WHAT THIS TASK INVOLVES » Repeat the records below in their entirety, exactly.

Data items
-- ==== Sys2Proof/Laws/KeepsImage.lean ====
section
/-! SUPPORT. Sys2Proof/Laws/KeepsImage.lean: each operation of Machine/Image.lean keeps what `Keeps` says. -/

namespace Sys2Proof.Machine

set_option simprocs false
set_option linter.all false

theorem keeps_createObj {z0 : State} (s : State) (p n size model : Nat) (fixed : Bool) (hK : Keeps z0 s) : Keeps z0
    (createObj s p n size model fixed) := by
  unfold createObj
  try dsimp only
  repeat' (first
    | intro _ | with_reducible assumption | simp only [↓keeps_fields, ↓kept_self]
    | refine keeps_allocFrames ?_ (by assumption) | with_reducible apply keeps_getD)

theorem keeps_uncreateObj {z0 : State} (s : State) (p n : Nat) (hK : Keeps z0 s) : Keeps z0 (uncreateObj s p n) := by
  unfold uncreateObj
  try dsimp only
  repeat' (first
    | with_reducible assumption | simp only [↓keeps_fields, ↓kept_self])

theorem keeps_landObj {s0 : State} (s : State) (p n : Nat) (bytes : List Byte) (hK : Keeps s0 s) :
    Keeps s0 (landObj s p n bytes) := by
  unfold landObj
  split
  · exact hK
  · rename_i o _
    have h1 : Keeps s0 (if o.frames.length < framesFor o.size then
        (allocFrames (modObj s (objKey p n) fun o => { o with frames := [] }) p n 0 (framesFor o.size)).getD s
      else s) := by
      split
      · exact keeps_getD (fun _ e => keeps_allocFrames (keeps_modObj _ _ _ hK) e) hK
      · exact hK
    generalize (if o.frames.length < framesFor o.size then
        (allocFrames (modObj s (objKey p n) fun o => { o with frames := [] }) p n 0 (framesFor o.size)).getD s
      else s) = s1 at h1
    dsimp only
    repeat' (first
      | with_reducible assumption
      | with_reducible apply keeps_ite
      | simp only [↓keeps_fields, ↓kept_self]
      | with_reducible apply keeps_modObj
      | with_reducible apply keeps_writeMem
      | with_reducible apply keeps_foldl
      | with_reducible apply keeps_countRatio
      | with_reducible apply keeps_writeObj
      | intro _
      | split)

theorem keeps_landObjs {s0 : State} (p : Nat) : ∀ (l : List Nat) (bs : List (List Byte)) (s : State), Keeps s0 s →
    Keeps s0 (landObjs s p l bs)
  | [], _, s, h => by
    unfold landObjs
    exact h
  | _ :: _, [], s, h => by
    unfold landObjs
    exact h
  | n :: r, b :: c, s, h => by
    unfold landObjs
    exact keeps_landObjs p r c _ (keeps_landObj _ _ _ _ h)

theorem keeps_placePrograms {s0 : State} {l : List (Nat × List Byte)} : ∀ (s : State) (a : Nat), Keeps s0 s →
    Keeps s0 (placePrograms s a l).1 := by
  induction l with
  | nil =>
    intro s a h
    unfold placePrograms
    exact h
  | cons x r ih =>
    intro s a h
    unfold placePrograms
    exact ih _ _ (keeps_writeMem _ _ _ h)

theorem keepsP_placePrograms {s0 : State} {l : List (Nat × List Byte)} {s : State} {a : Nat} (hK : Keeps s0 s) {t_ : State} {y_}
    (e_ : placePrograms s a l = (t_, y_)) : Keeps s0 t_ := by
  have := keeps_placePrograms (l := l) s a hK
  rw [e_] at this
  exact this

theorem keeps_placeStripes {z0 : State} {s : State} {p k : Nat} {a0_ : List Nat} (hK : Keeps z0 s) {t_ : State} {y_} (e_ :
    placeStripes s p k a0_ = some (t_, y_)) : Keeps z0 t_ := by
  induction a0_ generalizing s p k t_ y_ with
  | nil =>
    unfold placeStripes at e_
    cases e_
    first | exact hK | done
  | cons a r ih =>
    unfold placeStripes at e_
    try dsimp only at e_
    repeat' (first | cases e_ | split at e_ | (rw [Option.map_eq_some_iff] at e_; obtain ⟨a_, ha_, e_⟩ := e_) | (rw [Option.bind_eq_some_iff] at e_; obtain ⟨a_, ha_, e_⟩ := e_))
    all_goals repeat' (first
      | intro _ | with_reducible assumption | simp only [↓keeps_fields, ↓kept_self]
      | with_reducible apply keeps_fixFrame | with_reducible apply keeps_foldl | (apply ih (e_ := by assumption))
      | split)

theorem keeps_placeModel {z0 : State} {s : State} {m : Model} {info : ImageInfo} (hK : Keeps z0 s) {t_ : State} {y_} (e_ :
    placeModel s m info = some (t_, y_)) : Keeps z0 t_ := by
  unfold placeModel at e_
  try dsimp only at e_
  repeat' (first | cases e_ | split at e_ | (rw [Option.map_eq_some_iff] at e_; obtain ⟨a_, ha_, e_⟩ := e_) | (rw [Option.bind_eq_some_iff] at e_; obtain ⟨a_, ha_, e_⟩ := e_))
  all_goals repeat' (first
    | with_reducible assumption | with_reducible apply keeps_ite | simp only [↓keeps_fields, ↓kept_self]
    | refine keeps_allocRun ?_ (by assumption) | with_reducible apply keeps_placePrograms
    | exact keepsP_placePrograms (by assumption) (by assumption) | refine keeps_allocFixed ?_ (by assumption)
    | refine keeps_placeStripes ?_ (by assumption) | split)

theorem keeps_loadImage {s0 : State} {s : State} {part num : Nat} {args head area : List Byte} {objs : List Nat} (hK : Keeps s0 s)
    {t : State} {m : Model} (e_ : loadImage s part num args head area objs = .loaded t m) : Keeps s0 t := by
  unfold loadImage at e_
  dsimp only at e_
  repeat' (first | cases e_ | split at e_)
  rename_i s1 m1 e1
  exact keeps_extend _ _ _ (keeps_landObjs _ _ _ _ (keeps_onK _ _ (keeps_placeModel hK e1)))

theorem keeps_openObjs {z0 : State} (s : State) (part num : Nat) (head : List Byte) (fixed : Bool) (hK : Keeps z0 s) : Keeps
    z0 (openObjs s part num head fixed).1 := by
  unfold openObjs
  try dsimp only
  repeat' (first
    | intro _ | with_reducible assumption | with_reducible apply keeps_createObj | with_reducible apply keeps_foldl)

theorem keepsP_openObjs {z0 : State} (s : State) (part num : Nat) (head : List Byte) (fixed : Bool) (hK : Keeps z0 s) {t_ :
    State} {y_} (e_ : openObjs s part num head fixed = (t_, y_)) : Keeps z0 t_ := by
  have := keeps_openObjs (s := s) (part := part) (num := num) (head := head) (fixed := fixed)  hK
  rw [e_] at this
  exact this

end Sys2Proof.Machine
end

TASK RESULT »
-- ==== Sys2Proof/Laws/KeepsImage.lean ====
section
/-! SUPPORT. Sys2Proof/Laws/KeepsImage.lean: each operation of Machine/Image.lean keeps what `Keeps` says. -/

namespace Sys2Proof.Machine

set_option simprocs false
set_option linter.all false

theorem keeps_createObj {z0 : State} (s : State) (p n size model : Nat) (fixed : Bool) (hK : Keeps z0 s) : Keeps z0
    (createObj s p n size model fixed) := by
  unfold createObj
  try dsimp only
  repeat' (first
    | intro _ | with_reducible assumption | simp only [↓keeps_fields, ↓kept_self]
    | refine keeps_allocFrames ?_ (by assumption) | with_reducible apply keeps_getD)

theorem keeps_uncreateObj {z0 : State} (s : State) (p n : Nat) (hK : Keeps z0 s) : Keeps z0 (uncreateObj s p n) := by
  unfold uncreateObj
  try dsimp only
  repeat' (first
    | with_reducible assumption | simp only [↓keeps_fields, ↓kept_self])

theorem keeps_landObj {s0 : State} (s : State) (p n : Nat) (bytes : List Byte) (hK : Keeps s0 s) :
    Keeps s0 (landObj s p n bytes) := by
  unfold landObj
  split
  · exact hK
  · rename_i o _
    have h1 : Keeps s0 (if o.frames.length < framesFor o.size then
        (allocFrames (modObj s (objKey p n) fun o => { o with frames := [] }) p n 0 (framesFor o.size)).getD s
      else s) := by
      split
      · exact keeps_getD (fun _ e => keeps_allocFrames (keeps_modObj _ _ _ hK) e) hK
      · exact hK
    generalize (if o.frames.length < framesFor o.size then
        (allocFrames (modObj s (objKey p n) fun o => { o with frames := [] }) p n 0 (framesFor o.size)).getD s
      else s) = s1 at h1
    dsimp only
    repeat' (first
      | with_reducible assumption
      | with_reducible apply keeps_ite
      | simp only [↓keeps_fields, ↓kept_self]
      | with_reducible apply keeps_modObj
      | with_reducible apply keeps_writeMem
      | with_reducible apply keeps_foldl
      | with_reducible apply keeps_countRatio
      | with_reducible apply keeps_writeObj
      | intro _
      | split)

theorem keeps_landObjs {s0 : State} (p : Nat) : ∀ (l : List Nat) (bs : List (List Byte)) (s : State), Keeps s0 s →
    Keeps s0 (landObjs s p l bs)
  | [], _, s, h => by
    unfold landObjs
    exact h
  | _ :: _, [], s, h => by
    unfold landObjs
    exact h
  | n :: r, b :: c, s, h => by
    unfold landObjs
    exact keeps_landObjs p r c _ (keeps_landObj _ _ _ _ h)

theorem keeps_placePrograms {s0 : State} {l : List (Nat × List Byte)} : ∀ (s : State) (a : Nat), Keeps s0 s →
    Keeps s0 (placePrograms s a l).1 := by
  induction l with
  | nil =>
    intro s a h
    unfold placePrograms
    exact h
  | cons x r ih =>
    intro s a h
    unfold placePrograms
    exact ih _ _ (keeps_writeMem _ _ _ h)

theorem keepsP_placePrograms {s0 : State} {l : List (Nat × List Byte)} {s : State} {a : Nat} (hK : Keeps s0 s) {t_ : State} {y_}
    (e_ : placePrograms s a l = (t_, y_)) : Keeps s0 t_ := by
  have := keeps_placePrograms (l := l) s a hK
  rw [e_] at this
  exact this

theorem keeps_placeStripes {z0 : State} {s : State} {p k : Nat} {a0_ : List Nat} (hK : Keeps z0 s) {t_ : State} {y_} (e_ :
    placeStripes s p k a0_ = some (t_, y_)) : Keeps z0 t_ := by
  induction a0_ generalizing s p k t_ y_ with
  | nil =>
    unfold placeStripes at e_
    cases e_
    first | exact hK | done
  | cons a r ih =>
    unfold placeStripes at e_
    try dsimp only at e_
    repeat' (first | cases e_ | split at e_ | (rw [Option.map_eq_some_iff] at e_; obtain ⟨a_, ha_, e_⟩ := e_) | (rw [Option.bind_eq_some_iff] at e_; obtain ⟨a_, ha_, e_⟩ := e_))
    all_goals repeat' (first
      | intro _ | with_reducible assumption | simp only [↓keeps_fields, ↓kept_self]
      | with_reducible apply keeps_fixFrame | with_reducible apply keeps_foldl | (apply ih (e_ := by assumption))
      | split)

theorem keeps_placeModel {z0 : State} {s : State} {m : Model} {info : ImageInfo} (hK : Keeps z0 s) {t_ : State} {y_} (e_ :
    placeModel s m info = some (t_, y_)) : Keeps z0 t_ := by
  unfold placeModel at e_
  try dsimp only at e_
  repeat' (first | cases e_ | split at e_ | (rw [Option.map_eq_some_iff] at e_; obtain ⟨a_, ha_, e_⟩ := e_) | (rw [Option.bind_eq_some_iff] at e_; obtain ⟨a_, ha_, e_⟩ := e_))
  all_goals repeat' (first
    | with_reducible assumption | with_reducible apply keeps_ite | simp only [↓keeps_fields, ↓kept_self]
    | refine keeps_allocRun ?_ (by assumption) | with_reducible apply keeps_placePrograms
    | exact keepsP_placePrograms (by assumption) (by assumption) | refine keeps_allocFixed ?_ (by assumption)
    | refine keeps_placeStripes ?_ (by assumption) | split)

theorem keeps_loadImage {s0 : State} {s : State} {part num : Nat} {args head area : List Byte} {objs : List Nat} (hK : Keeps s0 s)
    {t : State} {m : Model} (e_ : loadImage s part num args head area objs = .loaded t m) : Keeps s0 t := by
  unfold loadImage at e_
  dsimp only at e_
  repeat' (first | cases e_ | split at e_)
  rename_i s1 m1 e1
  exact keeps_extend _ _ _ (keeps_landObjs _ _ _ _ (keeps_onK _ _ (keeps_placeModel hK e1)))

theorem keeps_openObjs {z0 : State} (s : State) (part num : Nat) (head : List Byte) (fixed : Bool) (hK : Keeps z0 s) : Keeps
    z0 (openObjs s part num head fixed).1 := by
  unfold openObjs
  try dsimp only
  repeat' (first
    | intro _ | with_reducible assumption | with_reducible apply keeps_createObj | with_reducible apply keeps_foldl)

theorem keepsP_openObjs {z0 : State} (s : State) (part num : Nat) (head : List Byte) (fixed : Bool) (hK : Keeps z0 s) {t_ :
    State} {y_} (e_ : openObjs s part num head fixed = (t_, y_)) : Keeps z0 t_ := by
  have := keeps_openObjs (s := s) (part := part) (num := num) (head := head) (fixed := fixed)  hK
  rw [e_] at this
  exact this

end Sys2Proof.Machine
end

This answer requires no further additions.